Aku meraih tangannya mengusapnya pelan tanpa berniat menginterupsi ceritanya.

"Tapi namanya perempuan.. mami datengin ke sekolahnya buat cari tahu siapa Halid ini.. udah gitu ya akhirnya papi ngaku sendiri.. dari situ juga aku tahu kalau aku ada sebelum adanya pernikahan.. bahkan papi bilang, mami beruntung karena orang tua mami punya power buat ngancam papi, sampai akhirnya papi lebih pilih mami buat jadi istrinya.." Sadam kemudian menggeser posisinya berbaring menatap langit-langit kamar. "Jadi pernikahan mereka selain karena sudah ada aku, tapi juga karena ancaman eyang, bukan karena cinta."

"Kalau gak karena cinta, gak akan ada kamu Dam.."

Sadam menengok ke arahku yang sudah menyingkirkan guling yang menghalangi pandanganku untuk menatap wajah Sadam "Halid juga?" Tanyanya. "Bukan cinta Sher, nafsu yang bikin akhirnya ada aku juga Halid.." kemudian Sadam memiringkan badannya menghadapku. "Sebenarnya aku sama Halid tuh sama-sama korban.. kita gak tahu apa-apa.. tiba-tiba lahir di tengah keluarga yang begini.."

Aku mengusap pelan lengannya. "Kamu gak mau ketemu Halid?"

Lagi-lagi Sadam menarik nafas dalam. "Ngapain?" Sadam terkekeh pelan. "Ada atau enggak, dia gak ada pengaruh apa-apa juga buat aku.."

"Yaaa, sebagai saudara kan? Kalian sama-sama korban.. bahkan Halid mungkin gak ngerasain kehadiran papi di hidupnya?! Kamu-"

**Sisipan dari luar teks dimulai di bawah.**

/-- CONFIGURE of any other configuration stays UNCONFIGURED with one of the codes 1 to 4 and INT_STATUS.ERROR set, and
changes nothing else (R84, R125, R135). -/
def Obligations.ConfigureRejectsInvalid : Prop :=
  ∀ s : State, s.statusState = unconfigured → ¬ Validated s →
    ∃ code : BitVec 4, 1 ≤ code.toNat ∧ code.toNat ≤ 4 ∧ exec .configure s = .next (failed s code)

/-- R140: CONFIGURE with FORMAT.FMT outside 1 to 8 reports UNSUPPORTED_FORMAT, and nothing else raises it. -/
def Obligations.UnsupportedFormatReported : Prop :=
  (∀ s : State, s.statusState = unconfigured → (s.format.toNat = 0 ∨ 9 ≤ s.format.toNat) →
    exec .configure s = .next (failed s 1#4)) ∧
  ∀ (s t : State) (i : Instr), exec i s = .next t → t.statusErr = 1#4 → s.statusErr ≠ 1#4 →
    s.statusState = unconfigured ∧ (s.format.toNat = 0 ∨ 9 ≤ s.format.toNat) ∧
      (i = .configure ∨ i = .regWrite 0x004 0x00000001)

/-- R127, R141: CONFIGURE with a recognized format and another channel count than 4 for RGBA8888, 3 for every other
format, reports CHANNEL_COUNT_MISMATCH. -/
def Obligations.ChannelCountMismatchReported : Prop :=
  ∀ (s : State) (f : Format), s.statusState = unconfigured → s.selected = some f →
    s.srcCount.toNat ≠ (if f = .rgba8888 then 4 else 3) → exec .configure s = .next (failed s 2#4)

/-- R142: with format and count correct, a zero source dimension, differing source shapes, a short source stride or an
uneven shape reports SHAPE_MISMATCH. -/
def Obligations.ShapeMismatchReported : Prop :=
  ∀ (s : State) (f : Format), s.statusState = unconfigured → s.selected = some f →
    s.srcCount.toNat = channelCount f →
    ((∃ c : Fin 4, c.val < channelCount f ∧ ((s.src c).width = 0 ∨ (s.src c).height = 0)) ∨
     (∃ c e : Fin 4, c.val < channelCount f ∧ e.val < channelCount f ∧
       ((s.src c).width ≠ (s.src e).width ∨ (s.src c).height ≠ (s.src e).height)) ∨
     (∃ c : Fin 4, c.val < channelCount f ∧ (s.src c).stride.toNat < (s.src c).width) ∨
     (s.imageW % (describe f).sx ≠ 0 ∨ s.imageH % (describe f).sy ≠ 0)) →
    exec .configure s = .next (failed s 3#4)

"Lebih beruntung?" Sadam memotong ucapanku, kemudian duduk bersandar pada kepala ranjang. "Enggak juga Sher.. selama ini papi sering beralasan dinas luar kota, ngawal komandan, inilah itulah.. padahal ya pulang kesana.." tangannya terulur memainkam rambutku. "Malah kayaknya jauh dapet perhatian lebih si Halid daripada aku.."

"Maksudnya?"

"Halid anak tunggal, dapet perhatian penuh dari mamanya, papi juga sering pulang kesana, ke sekolah pun papi yang urus administrasinya.." terlihat senyum penuh luka tergambar disana. "Aku gak dapet itu.." Sadam terkekeh kemudian menengadahkan kepalanya. "Kadang suka malu kalau mau bilang Tuhan gak adil.. karena aku ada pun karena kesalahan jadi mungkin ini bentuk hukuman Tuhan buat aku.." Sadam mengusap wajahnya dengan kedua telapak tangannya.